Only those Australians who carry on legitimate business, investments or have a genuine caring heart should be welcome to our communities to serve with us as fellow humanity, but not on the basis of Aid. Aid hosts the germs of dysfunctionalism. We don’t need dysfunctionalism.We must engage on equal and bonafide terms that preserves human dignity. Anything less is unacceptable. [In saying this, it must be noted that the posture of the faceless men in Canberra toward us so far with Aid is not necessarily known or agreeable to most decent hardworking and law abiding Australians, who would recoil in horror to discover half the things their government has been up to in the region, even in the manner Moti has been persecuted.]
We must return to the immediately post-independence years when we contracted expatriate expertise as and when we needed their services on merit. We got better results and value for our money then and we were more in control of our development agenda then. Those who came here wanted to come here and live among us and experience our ways. The world is a huge labor market; we do not have to be collared into accepting mediocrity. We should and we must live within our means, and properly manage our resources and live in the real economy where real internally generated income/production = (equals) expenditure/consumption, something that we should strive for right now and right here for the sake of our children. We must stop misuse and mismanagement. We should export more and import less. We should rather eat kaukau, taro, tapioca, banana, kumu, pork and fresh fish than to be constantly branded the largest beggars of the Pacific (by the likes of Callick and Hughes), shamelessly crawling cap in hand to the torture chambers of Canberra each year.

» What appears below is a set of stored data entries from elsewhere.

/-- The result code of a commit's check (R163), and whether the set would be over the budget. -/
def Device.checkCode (d : Device) (h : Nat) (c : Commit) (late : Bool) : Nat × Bool :=
  let clamped := d.overBudget h c.sets
  let legacy := c.sets.any (fun s => s.1 == 19)
  let layers := c.sets.filter (fun s => 1 ≤ s.1 && s.1 ≤ 17)
  let freed := ((if late then (d.head h).after else (d.head h).coming).filter (fun p =>
    p.res && c.sets.any (fun s => s.1 == p.group))).length
  let need := (layers.filter (fun s => bufferChange (d.beneath h s.1 late) s.2)).length
  (if !legacy && layers.any (fun s => layerInvalid s.2) then 2
    else if c.sq != 4 && clamped then 3
    else if 64 + freed < d.sharedUsed (h / 2) + need then 4
    else 0, clamped)

/-- `COMMIT_CHECK_END` (R42, R44, R162 to R165, R188): the oldest check of head `h` ends. -/
def execCommitCheckEnd (h : Nat) (s : State) : Host.Outcome State Fault Refusal :=
  onDev s (fun d =>
    match (d.head h).checks with
    | [] => d
    | c :: cs =>
      let d := (d.atClock c.due).modHead h (fun x => { x with checks := cs })
      let (late, extra) := d.lateFor h c.due
      let (code, clamped) := d.checkCode h c late
      let frame := ((d.head h).frame + (if late then 2 else 1)) % 2 ^ 48
      let r : Receipt := { commit := c.id, sq := c.sq, serial := c.serial, head := h, result := code, clamped := clamped,
                           rpj := c.rpj, groups := if code = 0 then c.groups else 0,
                           frame := if code = 0 then frame else 0, superseded := 0 }
      if code ≠ 0 then ((d.addReceipt h r).commitFault h c.flip).failFlip h c.flip
      else
        let d := if !late && !c.rpj then d.withdrawRpj h c.groups else d
        let d := c.sets.foldl (fun d g => d.landGroup h late c g.1 g.2) d
        let d := d.modHead h (fun x =>
          { x with
            extra := if late then x.extra else extra
            flips := match c.flip with | some u => x.flips ++ [(u, frame)] | none => x.flips
            srcs := if c.rpj then x.srcs
              else c.sets.foldl (fun l g => if 1 ≤ g.1 && g.1 ≤ 16 then tput l (g.1 - 1) g.2 else l) x.srcs })
        ((d.addReceipt h r).showReserved (h / 2)).tryStart h)

/-! ### Takes -/

/-- What a take finds (R166): the result, the mask and the device. -/
def Device.takeFlip (d : Device) (h i n : Nat) : Nat × Nat × Device :=
  if (d.head h).taken.isSome then (2, 0, d)
  else
    match d.queueHead i n with
    | none => (1, 0, d)
    | some x =>
      if x.cls != 3 || x.pay 0x20 4 != h || d.instState i == 4 || !d.mayStart x then (1, 0, d)
      else
        let mask := x.pay 0x24 4
        let gs := groupsOf mask
        match gs.find? (fun g => g != 0 && d.layerOwner h (g - 1) != some i) with
        | some g =>
          (3, 0, (d.raise { fault 0x0B 3 (chanBase (h / 2) 2) h with sub := g - 1, inst := some i }).completeBy (h / 2) x.uid stFault 0x0B)
        | none =>
          match d.read (.inst i) (h / 2) (x.pay 0x28 8) (32 * gs.length) with
          | (.error .trans, d) => (4, 0, d.completeBy (h / 2) x.uid stTranslation 3)
          | (.error (.ecc cls), d) => (4, 0, d.completeBy (h / 2) x.uid stFault cls)
          | (.ok bs, d) =>
            let d := (gs.zipIdx).foldl (fun d (g, k) =>
              let ws := (List.range 8).map (fun j => w32 (leAt bs (32 * k + 4 * j) 4))
              d.setRegs (if g = 0 then Reg.HEAD_HTIME h else Reg.CMP_LAYER_CTL h (g - 1)) ws) d
            (0, mask, (d.modItem x.uid (fun y => { y with stage := 4 })).modHead h (fun y => { y with taken := some x.uid }))

/-- A write of CMP_HEAD_m_TAKE (R166). -/
def Device.take (d : Device) (h i n : Nat) : Device :=
  let (res, mask, d) := d.takeFlip h i n
  ((d.wr (Reg.CMP_TAKE_STAT_done h) 1).wr (Reg.CMP_TAKE_STAT_result h) res).wr (Reg.CMP_TAKE_STAT_mask h) mask

/-- `TAKE` (R166). -/
def execTake (h i n : Nat) (s : State) : Host.Outcome State Fault Refusal := onDev s (fun d => d.take h i n)

/-! ### Retire records -/

/-- The buffers that the active sets of head `h` show (R175): by layer, the address and the owner. Legacy planes have none
(R428). -/
def Device.shownBufs (d : Device) (h : Nat) : List (Nat × (Nat × Nat)) :=
  if !d.running h then []
  else (List.range 17).filterMap (fun k =>
    let l := layerOf (d.activeSet h k)
    if !l.enable || l.solid || (d.legacyHead h && k != 16) then none
    else if k = 16 then (d.gEnclave h).map (fun e => (k, (l.addr, 32 + e)))
    else (d.layerOwner h k).map (fun i => (k, (l.addr, i))))

/-- One buffer that left a layer (R175, R177): its record takes the entry that its change reserved, its layer's own entry,
or a free shared entry; without one it is lost. `ahead` entries are reserved for buffers that follow at the same latch line. -/
def Device.retireOne (d : Device) (h k frame addr owner : Nat) (reserved : Bool) (ahead : Nat) : Device :=
  let c := h / 2
  let ring := if 32 ≤ owner then 32 else owner
  let ownBusy := (d.cmp c).recs.any (fun r => r.own && r.head == h && r.layer == k)
  let own := !reserved && !ownBusy
  if !reserved && ownBusy && decide (64 ≤ d.sharedUsed c + ahead) then
    (d.bump (Reg.CMP_STATUS_ret_lost c)).raise
      { fault 0x0C 7 (chanBase c 2) h with sub := k, inst := if ring = 32 then none else some ring, secure := ring == 32 }
  else
    d.modCmp c (fun m => { m with
      recs := m.recs ++ [({ head := h, layer := k, frame := frame, addr := addr, owner := ring, own := own } : RetRec)] })

/-- The buffers of a list leave head `h` in order (R175, R177): those of the layers of `reserved` hold entries. -/
def Device.retireAll (d : Device) (h last : Nat) (reserved : List Nat) : List (Nat × (Nat × Nat)) → Device
  | [] => d
  | b :: bs =>
    (d.retireOne h b.1 last b.2.1 b.2.2 (reserved.contains b.1) (bs.filter (fun c => reserved.contains c.1)).length).retireAll h last
      reserved bs

/-- The buffers that leave head `h` at a latch line (R175): `reserved` lists the layers whose change holds an entry, `last` is
the last frame that showed them. During FALLBACK L0 to L15 retire nothing (R192), and a withheld layer does not either (R164):
what they showed before counts as shown until they show a buffer again. -/
def Device.retire (d : Device) (h last : Nat) (reserved : List Nat) : Device :=
  let old := (d.head h).bufs
  let fall := d.on (Reg.HEAD_STATUS_fallback h) && !(d.head h).fallNext
  let dark := fun k => decide (k < 16) && (fall || (d.rd (Reg.CMP_WITHHELD_layers h)).testBit k)
  let kept := if d.running h then old.filter (fun b => dark b.1) else []
  let new := kept ++ (d.shownBufs h).filter (fun b => !dark b.1)
  let others := (d.head (if h % 2 = 0 then h + 1 else h - 1)).bufs
  let still := fun (v : Nat × Nat) => (new ++ others).any (fun b => b.2 == v)
  let d := d.retireAll h last reserved (old.filter (fun b => !still b.2))
  (d.modHead h (fun x => { x with bufs := new })).showReserved (h / 2)

/-- The space of a retire ring (R176): the owner's, or physical memory for the secure world. -/
def retSpace (i : Nat) : Space := if i = 32 then .securePhys else .inst i

/-- A record written to ring `i` of channel `c` when the ring has room (R176): whether it was. -/
def Device.writeRet (d : Device) (c : Nat) (r : RetRec) : Bool × Device :=
  let i := r.owner
  let k := ringK 12 (d.rd (Reg.CMP_RET_CFG_log2_size c i))
  let n := 2 ^ k
  if !d.on (Reg.CMP_RET_CFG_enable c i) || (decide (i < 32) && d.instState i == 4) then (false, d)
  else
    let base := d.addr64 (Reg.CMP_RET_LO c i) (Reg.CMP_RET_HI c i)
    let p := d.rd (Reg.CMP_RET_PROD_prod c i) % (2 * n)
    let full := fun q => decide (n ≤ (p + 2 * n - q % (2 * n)) % (2 * n))
    let seen := tget (fun _ => 0) (d.cmp c).cons i
    let (cons, d) := if full seen then
        match d.ringCons (retSpace i) c base k 16 with
        | (some q, d) => (q, d.modCmp c (fun m => { m with cons := tset (fun _ => 0) m.cons i q }))
        | (none, d) => (seen, d)
      else (seen, d)
    if full cons then (false, d)
    else
      let w0 := r.head + r.layer * 8 + c * 256 + (if p < n then 2 ^ 31 else 0)
      let bs := leBytes 4 w0 ++ leBytes 4 r.frame ++ leBytes 8 r.addr
      match d.write (retSpace i) c (base + p % n * 16) bs with
      | (.error _, d) => (false, d)
      | (.ok (), d) =>
        let d := d.wr (Reg.CMP_RET_PROD_prod c i) ((p + 1) % (2 * n))
        (true, if i < 32 then d.signal i 1 else d)

/-- The first record of a list for ring `i`, and the others. -/
def takeRec (i : Nat) : List RetRec → Option (RetRec × List RetRec)
  | [] => none
  | r :: rs =>
    if r.owner = i then some (r, rs)
    else match takeRec i rs with | some (x, ys) => some (x, r :: ys) | none => none

/-- The oldest due record for ring `i` of channel `c` written, when the ring has room (R176). -/
def Device.retireWrite (d : Device) (c i : Nat) : Device :=
  match takeRec i (d.cmp c).recs with
  | none => d
  | some (r, rest) =>
    match d.writeRet c r with
    | (true, d) => (d.modCmp c (fun m => { m with recs := rest })).showReserved c
    | (false, d) => d

/-- `RETIRE_RECORD_WRITE` (R175, R176). -/
def execRetireRecordWrite (c i : Nat) (s : State) : Host.Outcome State Fault Refusal := onDev s (fun d => d.retireWrite c i)

end Sys2Proof.Machine
end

It is time for us to think, speak and behave like a people of abundance, living in a land of abundance, than as beggars in a land of scarcity. Papua New Guinea is a land of abundance. The whole of Melanesia is a place of abundance. It is time for the Aid paradigms and the politics that trade away our pride, dignity, sovereignty and true spiritual heritage to shift. We must carefully chart our journey out of Aid dependency into the sunshine of abundance that is our natural inheritance and place in the region. Our problem is not poverty; but intellectual and spiritual blindness, and summoning the courage to overcome these, and to do what we intuitively know we must.
Aid has successfully subverted our public institutions as we have seen in the Moti matter. Millennium Goals, poverty alleviation, transparency and governance, although worthy exultations, are unilateral impositions that have no inherent legitimacy, and have no reference to our own Medium Term Development Strategy or Vision 2050, and deny us our true spiritual orientation as a land that births a people of power, pride, abundance and generosity of spirit and deed. Besides, someone please tell me, what is wrong with eating kaukau, kumu and fresh fish? (Kaukau i sting nating long Hailans, husait laik hangere?).
We all know that there is nothing new under the sun, and that we have not descended from a line of thieves and liars. We did not just sail in to this land yesterday. We still have our hearts in the right place, our land; our people and our culture intact. We come from a long line of proud and honorable people. We have inhabited this beautiful, abundant and pristine land for well over 50,000 years. Our mountains are our refuge and the sea is our garden. As custodians for future generations, history behooves us to believe in ourselves, and protect this land as our ancestors did. The universe around us beckons us to believe in our conscience and what our Maker has instilled in us about right and wrong, just and unjust, truth and untruth, light and darkness, to chart the way forward for our nation so that in the ages to come, we can take our rightful place among the great fraternity of nations.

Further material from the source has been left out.